» Work to complete
Comb the records below for the string "encodeHeader" and copy each line where it turns up.

Exercise inputs section start

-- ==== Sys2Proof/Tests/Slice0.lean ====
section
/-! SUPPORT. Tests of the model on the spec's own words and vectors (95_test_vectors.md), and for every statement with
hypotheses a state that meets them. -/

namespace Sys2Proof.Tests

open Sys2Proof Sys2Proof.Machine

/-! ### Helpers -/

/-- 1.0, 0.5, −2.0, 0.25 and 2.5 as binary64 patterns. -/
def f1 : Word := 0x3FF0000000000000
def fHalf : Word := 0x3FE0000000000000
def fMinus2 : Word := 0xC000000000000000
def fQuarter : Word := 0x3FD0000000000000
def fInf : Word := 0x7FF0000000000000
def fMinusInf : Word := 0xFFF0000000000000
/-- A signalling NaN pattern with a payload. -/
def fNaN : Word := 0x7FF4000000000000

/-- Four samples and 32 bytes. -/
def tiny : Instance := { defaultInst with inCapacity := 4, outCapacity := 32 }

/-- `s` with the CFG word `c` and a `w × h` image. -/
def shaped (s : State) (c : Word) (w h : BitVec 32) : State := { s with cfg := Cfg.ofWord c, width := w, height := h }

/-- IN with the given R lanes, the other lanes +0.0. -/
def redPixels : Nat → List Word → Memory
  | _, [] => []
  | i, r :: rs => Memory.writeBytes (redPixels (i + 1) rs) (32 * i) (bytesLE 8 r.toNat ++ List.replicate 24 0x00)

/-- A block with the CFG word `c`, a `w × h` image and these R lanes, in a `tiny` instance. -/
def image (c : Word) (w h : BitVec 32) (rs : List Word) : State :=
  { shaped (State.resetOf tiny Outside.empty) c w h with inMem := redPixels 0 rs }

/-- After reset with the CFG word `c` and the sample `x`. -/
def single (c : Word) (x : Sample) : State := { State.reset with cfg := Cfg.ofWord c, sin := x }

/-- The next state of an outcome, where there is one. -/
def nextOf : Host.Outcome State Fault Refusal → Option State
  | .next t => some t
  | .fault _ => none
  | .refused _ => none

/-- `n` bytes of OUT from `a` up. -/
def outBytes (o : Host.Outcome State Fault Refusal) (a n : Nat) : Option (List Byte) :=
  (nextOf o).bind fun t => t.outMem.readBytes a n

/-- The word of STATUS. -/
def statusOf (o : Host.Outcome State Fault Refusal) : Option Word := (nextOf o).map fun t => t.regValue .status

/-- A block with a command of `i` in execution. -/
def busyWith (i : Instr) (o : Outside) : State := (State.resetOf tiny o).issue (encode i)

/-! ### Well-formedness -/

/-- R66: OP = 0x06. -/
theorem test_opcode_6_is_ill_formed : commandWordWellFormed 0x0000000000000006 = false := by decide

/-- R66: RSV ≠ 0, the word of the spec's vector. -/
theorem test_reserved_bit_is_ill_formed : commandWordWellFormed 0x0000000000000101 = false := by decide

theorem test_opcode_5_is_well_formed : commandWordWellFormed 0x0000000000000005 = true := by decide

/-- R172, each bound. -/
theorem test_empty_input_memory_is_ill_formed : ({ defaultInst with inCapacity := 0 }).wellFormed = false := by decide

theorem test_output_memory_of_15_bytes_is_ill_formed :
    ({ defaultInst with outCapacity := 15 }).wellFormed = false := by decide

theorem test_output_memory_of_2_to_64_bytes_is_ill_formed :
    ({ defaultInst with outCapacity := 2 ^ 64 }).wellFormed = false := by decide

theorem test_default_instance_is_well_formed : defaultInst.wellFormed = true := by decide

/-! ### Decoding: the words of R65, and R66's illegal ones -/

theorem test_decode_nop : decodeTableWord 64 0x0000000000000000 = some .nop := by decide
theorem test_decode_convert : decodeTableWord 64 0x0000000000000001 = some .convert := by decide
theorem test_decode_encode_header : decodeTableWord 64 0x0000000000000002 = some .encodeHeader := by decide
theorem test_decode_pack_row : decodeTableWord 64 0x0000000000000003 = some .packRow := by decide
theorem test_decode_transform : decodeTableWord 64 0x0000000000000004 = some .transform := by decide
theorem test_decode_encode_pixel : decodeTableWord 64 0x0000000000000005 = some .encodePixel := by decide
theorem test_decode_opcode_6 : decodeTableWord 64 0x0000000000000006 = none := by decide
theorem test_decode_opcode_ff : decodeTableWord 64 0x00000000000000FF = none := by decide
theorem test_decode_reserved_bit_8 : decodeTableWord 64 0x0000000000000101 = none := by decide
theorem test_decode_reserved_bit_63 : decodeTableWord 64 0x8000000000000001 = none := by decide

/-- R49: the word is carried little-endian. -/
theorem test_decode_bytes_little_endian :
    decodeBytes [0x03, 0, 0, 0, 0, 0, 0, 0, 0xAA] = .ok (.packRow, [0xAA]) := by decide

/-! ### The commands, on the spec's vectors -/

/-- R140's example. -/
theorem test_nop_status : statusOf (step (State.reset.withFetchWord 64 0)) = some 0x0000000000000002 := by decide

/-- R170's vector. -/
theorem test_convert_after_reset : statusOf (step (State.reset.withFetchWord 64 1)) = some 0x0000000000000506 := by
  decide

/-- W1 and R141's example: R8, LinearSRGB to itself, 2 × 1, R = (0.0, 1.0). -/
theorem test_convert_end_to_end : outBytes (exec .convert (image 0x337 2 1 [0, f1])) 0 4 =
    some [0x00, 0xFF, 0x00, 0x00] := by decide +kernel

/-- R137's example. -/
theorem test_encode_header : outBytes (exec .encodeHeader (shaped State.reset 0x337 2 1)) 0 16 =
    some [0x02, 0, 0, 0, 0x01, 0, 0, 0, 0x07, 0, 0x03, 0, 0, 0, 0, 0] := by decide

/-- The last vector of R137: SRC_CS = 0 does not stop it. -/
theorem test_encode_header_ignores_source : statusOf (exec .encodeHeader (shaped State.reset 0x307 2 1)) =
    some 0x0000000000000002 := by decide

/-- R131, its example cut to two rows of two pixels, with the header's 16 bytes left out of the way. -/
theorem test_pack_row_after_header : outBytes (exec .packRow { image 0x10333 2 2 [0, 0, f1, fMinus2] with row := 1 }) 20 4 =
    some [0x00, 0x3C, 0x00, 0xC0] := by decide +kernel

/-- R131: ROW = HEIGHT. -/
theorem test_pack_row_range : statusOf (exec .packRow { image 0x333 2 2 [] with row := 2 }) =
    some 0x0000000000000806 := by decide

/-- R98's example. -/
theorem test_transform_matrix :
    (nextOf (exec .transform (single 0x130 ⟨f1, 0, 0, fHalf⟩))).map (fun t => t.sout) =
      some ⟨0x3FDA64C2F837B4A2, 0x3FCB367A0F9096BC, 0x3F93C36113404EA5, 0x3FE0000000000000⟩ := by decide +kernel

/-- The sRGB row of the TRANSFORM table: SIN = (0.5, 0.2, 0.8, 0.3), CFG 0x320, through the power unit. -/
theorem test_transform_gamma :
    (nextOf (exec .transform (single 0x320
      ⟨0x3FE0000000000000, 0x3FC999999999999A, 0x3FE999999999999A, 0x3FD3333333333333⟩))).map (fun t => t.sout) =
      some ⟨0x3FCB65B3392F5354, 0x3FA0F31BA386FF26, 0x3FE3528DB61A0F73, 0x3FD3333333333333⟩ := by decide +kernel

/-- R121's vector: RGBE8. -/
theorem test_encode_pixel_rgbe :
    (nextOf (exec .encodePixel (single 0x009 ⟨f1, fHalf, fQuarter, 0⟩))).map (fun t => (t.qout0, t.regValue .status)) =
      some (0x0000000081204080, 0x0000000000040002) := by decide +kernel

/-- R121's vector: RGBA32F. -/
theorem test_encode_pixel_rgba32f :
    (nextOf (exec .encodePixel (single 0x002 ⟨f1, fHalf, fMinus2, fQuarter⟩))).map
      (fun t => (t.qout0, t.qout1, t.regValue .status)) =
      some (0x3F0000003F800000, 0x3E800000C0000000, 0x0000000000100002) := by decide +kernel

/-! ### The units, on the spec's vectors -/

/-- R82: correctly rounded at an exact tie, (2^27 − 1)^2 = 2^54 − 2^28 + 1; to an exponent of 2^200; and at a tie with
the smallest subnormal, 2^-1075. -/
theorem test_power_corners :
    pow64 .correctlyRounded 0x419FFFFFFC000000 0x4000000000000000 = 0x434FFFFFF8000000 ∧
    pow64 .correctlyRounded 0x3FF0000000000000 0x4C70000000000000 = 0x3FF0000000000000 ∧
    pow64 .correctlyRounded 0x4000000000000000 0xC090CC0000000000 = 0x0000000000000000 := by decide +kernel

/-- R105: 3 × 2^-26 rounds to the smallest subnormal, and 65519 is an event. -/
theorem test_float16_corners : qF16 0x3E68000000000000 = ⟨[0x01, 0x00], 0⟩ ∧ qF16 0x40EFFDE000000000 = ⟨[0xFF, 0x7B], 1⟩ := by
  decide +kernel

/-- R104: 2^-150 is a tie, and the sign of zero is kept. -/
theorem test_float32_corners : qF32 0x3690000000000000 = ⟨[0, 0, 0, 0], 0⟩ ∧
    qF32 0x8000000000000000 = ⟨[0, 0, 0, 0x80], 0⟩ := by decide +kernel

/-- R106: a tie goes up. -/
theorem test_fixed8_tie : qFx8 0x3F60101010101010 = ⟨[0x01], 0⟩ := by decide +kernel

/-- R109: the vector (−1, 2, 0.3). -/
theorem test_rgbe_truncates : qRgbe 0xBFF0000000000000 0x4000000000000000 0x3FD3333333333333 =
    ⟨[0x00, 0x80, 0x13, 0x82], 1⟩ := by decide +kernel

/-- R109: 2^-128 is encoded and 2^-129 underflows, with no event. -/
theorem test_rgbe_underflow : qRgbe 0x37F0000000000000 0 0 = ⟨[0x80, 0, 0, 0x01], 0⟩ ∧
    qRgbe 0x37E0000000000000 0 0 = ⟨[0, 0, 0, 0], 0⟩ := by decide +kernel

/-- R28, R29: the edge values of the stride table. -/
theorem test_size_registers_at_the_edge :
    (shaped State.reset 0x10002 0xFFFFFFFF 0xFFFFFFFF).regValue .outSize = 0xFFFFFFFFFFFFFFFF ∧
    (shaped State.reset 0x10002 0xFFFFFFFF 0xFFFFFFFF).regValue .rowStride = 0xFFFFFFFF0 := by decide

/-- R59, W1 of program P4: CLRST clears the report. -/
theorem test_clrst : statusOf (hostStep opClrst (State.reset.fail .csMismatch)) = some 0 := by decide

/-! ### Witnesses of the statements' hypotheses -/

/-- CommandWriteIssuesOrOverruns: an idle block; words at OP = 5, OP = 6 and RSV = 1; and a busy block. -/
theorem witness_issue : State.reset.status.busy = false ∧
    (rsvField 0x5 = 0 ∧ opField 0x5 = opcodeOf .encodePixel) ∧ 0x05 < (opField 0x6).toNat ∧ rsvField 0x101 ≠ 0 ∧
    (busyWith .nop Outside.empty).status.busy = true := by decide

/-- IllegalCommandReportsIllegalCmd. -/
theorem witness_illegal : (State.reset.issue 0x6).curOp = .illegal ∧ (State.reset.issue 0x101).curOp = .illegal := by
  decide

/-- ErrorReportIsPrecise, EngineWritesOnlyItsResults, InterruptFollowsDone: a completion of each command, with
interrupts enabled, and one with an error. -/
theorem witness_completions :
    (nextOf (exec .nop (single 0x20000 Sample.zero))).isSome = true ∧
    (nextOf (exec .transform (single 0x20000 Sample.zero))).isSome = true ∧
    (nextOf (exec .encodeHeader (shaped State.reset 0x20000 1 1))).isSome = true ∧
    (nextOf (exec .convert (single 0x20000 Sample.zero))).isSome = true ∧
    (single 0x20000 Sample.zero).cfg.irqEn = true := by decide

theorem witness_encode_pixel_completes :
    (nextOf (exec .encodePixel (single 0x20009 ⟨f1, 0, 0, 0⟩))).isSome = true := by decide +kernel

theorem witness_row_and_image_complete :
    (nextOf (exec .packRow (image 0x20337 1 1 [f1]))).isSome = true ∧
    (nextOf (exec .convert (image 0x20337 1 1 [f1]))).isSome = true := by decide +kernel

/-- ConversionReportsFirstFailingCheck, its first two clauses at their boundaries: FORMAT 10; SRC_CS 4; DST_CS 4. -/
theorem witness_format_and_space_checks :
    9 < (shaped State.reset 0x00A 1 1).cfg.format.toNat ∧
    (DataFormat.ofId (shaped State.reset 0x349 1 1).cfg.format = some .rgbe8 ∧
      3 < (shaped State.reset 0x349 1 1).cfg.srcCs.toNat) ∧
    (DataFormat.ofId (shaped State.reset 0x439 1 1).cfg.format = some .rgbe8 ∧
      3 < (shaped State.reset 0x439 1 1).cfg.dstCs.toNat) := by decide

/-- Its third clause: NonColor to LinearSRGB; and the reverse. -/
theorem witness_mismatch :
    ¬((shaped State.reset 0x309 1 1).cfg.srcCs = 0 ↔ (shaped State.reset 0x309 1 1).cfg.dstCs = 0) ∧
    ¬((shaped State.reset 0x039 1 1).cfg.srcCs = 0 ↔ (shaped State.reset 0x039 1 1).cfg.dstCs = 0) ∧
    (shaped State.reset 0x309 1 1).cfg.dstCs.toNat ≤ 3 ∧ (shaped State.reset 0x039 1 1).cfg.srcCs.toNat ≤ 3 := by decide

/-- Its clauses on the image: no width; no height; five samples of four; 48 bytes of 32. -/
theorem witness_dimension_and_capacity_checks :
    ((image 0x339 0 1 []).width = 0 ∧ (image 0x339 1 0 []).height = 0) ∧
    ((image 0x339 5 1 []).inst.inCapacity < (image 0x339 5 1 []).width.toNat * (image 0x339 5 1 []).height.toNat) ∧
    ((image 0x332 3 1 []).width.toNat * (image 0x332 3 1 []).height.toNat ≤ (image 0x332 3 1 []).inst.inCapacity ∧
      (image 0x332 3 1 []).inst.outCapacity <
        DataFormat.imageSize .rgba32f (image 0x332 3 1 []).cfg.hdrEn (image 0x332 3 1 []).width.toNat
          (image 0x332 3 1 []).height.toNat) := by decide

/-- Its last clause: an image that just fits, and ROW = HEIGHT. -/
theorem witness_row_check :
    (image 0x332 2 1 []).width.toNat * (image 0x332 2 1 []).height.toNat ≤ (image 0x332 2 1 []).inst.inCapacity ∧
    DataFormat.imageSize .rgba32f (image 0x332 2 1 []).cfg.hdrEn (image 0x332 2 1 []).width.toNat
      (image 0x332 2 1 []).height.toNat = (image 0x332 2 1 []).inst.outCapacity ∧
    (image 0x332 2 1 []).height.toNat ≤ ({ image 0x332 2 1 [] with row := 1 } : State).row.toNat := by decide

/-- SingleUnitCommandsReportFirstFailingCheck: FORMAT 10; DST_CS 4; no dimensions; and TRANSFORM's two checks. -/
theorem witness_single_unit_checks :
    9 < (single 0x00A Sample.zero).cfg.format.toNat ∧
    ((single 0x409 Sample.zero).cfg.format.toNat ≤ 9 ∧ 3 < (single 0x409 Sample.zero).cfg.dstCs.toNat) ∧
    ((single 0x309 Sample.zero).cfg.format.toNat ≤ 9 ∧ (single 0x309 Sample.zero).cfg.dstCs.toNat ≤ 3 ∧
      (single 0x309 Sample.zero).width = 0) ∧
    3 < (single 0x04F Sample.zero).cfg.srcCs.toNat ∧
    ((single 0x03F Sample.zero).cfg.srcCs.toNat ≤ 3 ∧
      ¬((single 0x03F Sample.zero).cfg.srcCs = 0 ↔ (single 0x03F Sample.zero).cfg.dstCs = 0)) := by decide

Exercise inputs section end

» Expected answer
theorem test_decode_encode_header : decodeTableWord 64 0x0000000000000002 = some .encodeHeader := by decide
theorem test_encode_header : outBytes (exec .encodeHeader (shaped State.reset 0x337 2 1)) 0 16 =
theorem test_encode_header_ignores_source : statusOf (exec .encodeHeader (shaped State.reset 0x307 2 1)) =
    (nextOf (exec .encodeHeader (shaped State.reset 0x20000 1 1))).isSome = true ∧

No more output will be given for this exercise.